/-- LDLT and CHOL, row by row (R197). -/
def factorSym (chol : Bool) (n : Nat) (a : Nat → Nat → DWord) (delta : DWord) : Nat → Factor
  | 0 => {}
  | i + 1 =>
    let f := factorSym chol n a delta i
    let l := lowRow chol n (a i) f i
    let terms := (List.range i).map fun k => (f64Neg (vget l k), if chol then vget l k else f64Mul (vget l k) (vget f.piv k))
    let (p, r) := regularise chol delta (sumProd (if chol then 2 else 1) n 0 ((a i i, f64One) :: terms))
    { f with low := f.low ++ [l], piv := f.piv ++ [if chol then f64Sqrt p else p], reg := f.reg + (if r then 1 else 0) }

/-- A row that LU has not chosen yet: its place in the matrix and its entries of L so far. -/
structure LuRow where
  row : Nat
  low : List DWord
  deriving DecidableEq, Repr

/-- The rows left and the factor after the first columns of LU with partial pivoting (R197): the largest magnitude of the
column, the lowest row on a tie. -/
def factorLu (n : Nat) (a : Nat → Nat → DWord) (delta : DWord) : Nat → Factor × List LuRow
  | 0 => ({}, (List.range n).map fun i => { row := i, low := [] })
  | k + 1 =>
    let (f, rows) := factorLu n a delta k
    let entry := fun (r : LuRow) (j : Nat) =>
      sumProd 3 n 0 ((a r.row j, f64One) :: (List.range k).map fun p => (f64Neg (vget r.low p), vget (f.up.getD p []) (j - p - 1)))
    let col := rows.map fun r => entry r k
    let best := (List.range rows.length).foldl (fun b i => if f64Lt (f64Abs (vget col b)) (f64Abs (vget col i)) then i else b) 0
    match rows with
    | [] => (f, [])
    | first :: _ =>
      let chosen := rows.getD best first
      let (p, r) := regularise false delta (vget col best)
      let up := (List.range (n - k - 1)).map fun j => entry chosen (k + 1 + j)
      let rest := ((rows.zip col).set best (first, vget col 0)).drop 1
      ({ f with low := f.low ++ [chosen.low], piv := f.piv ++ [p], up := f.up ++ [up], perm := f.perm ++ [chosen.row],
                reg := f.reg + (if r then 1 else 0) },
       rest.map fun e => { e.1 with low := e.1.low ++ [f64Div e.2 p] })

/-- The factor of a matrix under an operation. -/
def factorise (op n : Nat) (a : Nat → Nat → DWord) (delta : DWord) : Factor :=
  if op = 3 then (factorLu n a delta n).1 else factorSym (op == 2) n a delta n

/-- Forward substitution with a unit (or, for CHOL, divided) lower triangle. -/
def forward (op n : Nat) (f : Factor) (b : Nat → DWord) : Nat → List DWord
  | 0 => []
  | i + 1 =>
    let y := forward op n f b i
    let v := sumProd 4 n op ((b i, f64One) :: (List.range i).map fun k => (f64Neg (vget (f.low.getD i []) k), vget y k))
    y ++ [if op = 2 then f64Div v (vget f.piv i) else v]

/-- Back substitution over the last `k` unknowns: the values of unknowns n - k to n - 1. -/
def backward (op n : Nat) (f : Factor) (y : List DWord) : Nat → List DWord
  | 0 => []
  | k + 1 =>
    let x := backward op n f y k
    let i := n - k - 1
    let coef := fun j => if op = 3 then vget (f.up.getD i []) (j - i - 1) else vget (f.low.getD j []) i
    let terms := (List.range k).map fun p => (f64Neg (coef (i + 1 + p)), vget x p)
    let v := sumProd 5 n op ((vget y i, f64One) :: terms)
    (if op = 2 ∨ op = 3 then f64Div v (vget f.piv i) else v) :: x

/-- A triangular solve with a factor (R197, R199). -/
def trisolve (op n : Nat) (f : Factor) (b : List DWord) : List DWord :=
  let y := forward op n f (fun i => vget b (if op = 3 then f.perm.getD i i else i)) n
  let y := if op = 2 ∨ op = 3 then y else (List.range n).map fun i => f64Div (vget y i) (vget f.piv i)
  backward op n f y n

****

If a line in the records above includes the string "rows", copy it.

▶ _Task solution_:
/-- The rows left and the factor after the first columns of LU with partial pivoting (R197): the largest magnitude of the
    let (f, rows) := factorLu n a delta k
    let col := rows.map fun r => entry r k
    let best := (List.range rows.length).foldl (fun b i => if f64Lt (f64Abs (vget col b)) (f64Abs (vget col i)) then i else b) 0
    match rows with
      let chosen := rows.getD best first
      let rest := ((rows.zip col).set best (first, vget col 0)).drop 1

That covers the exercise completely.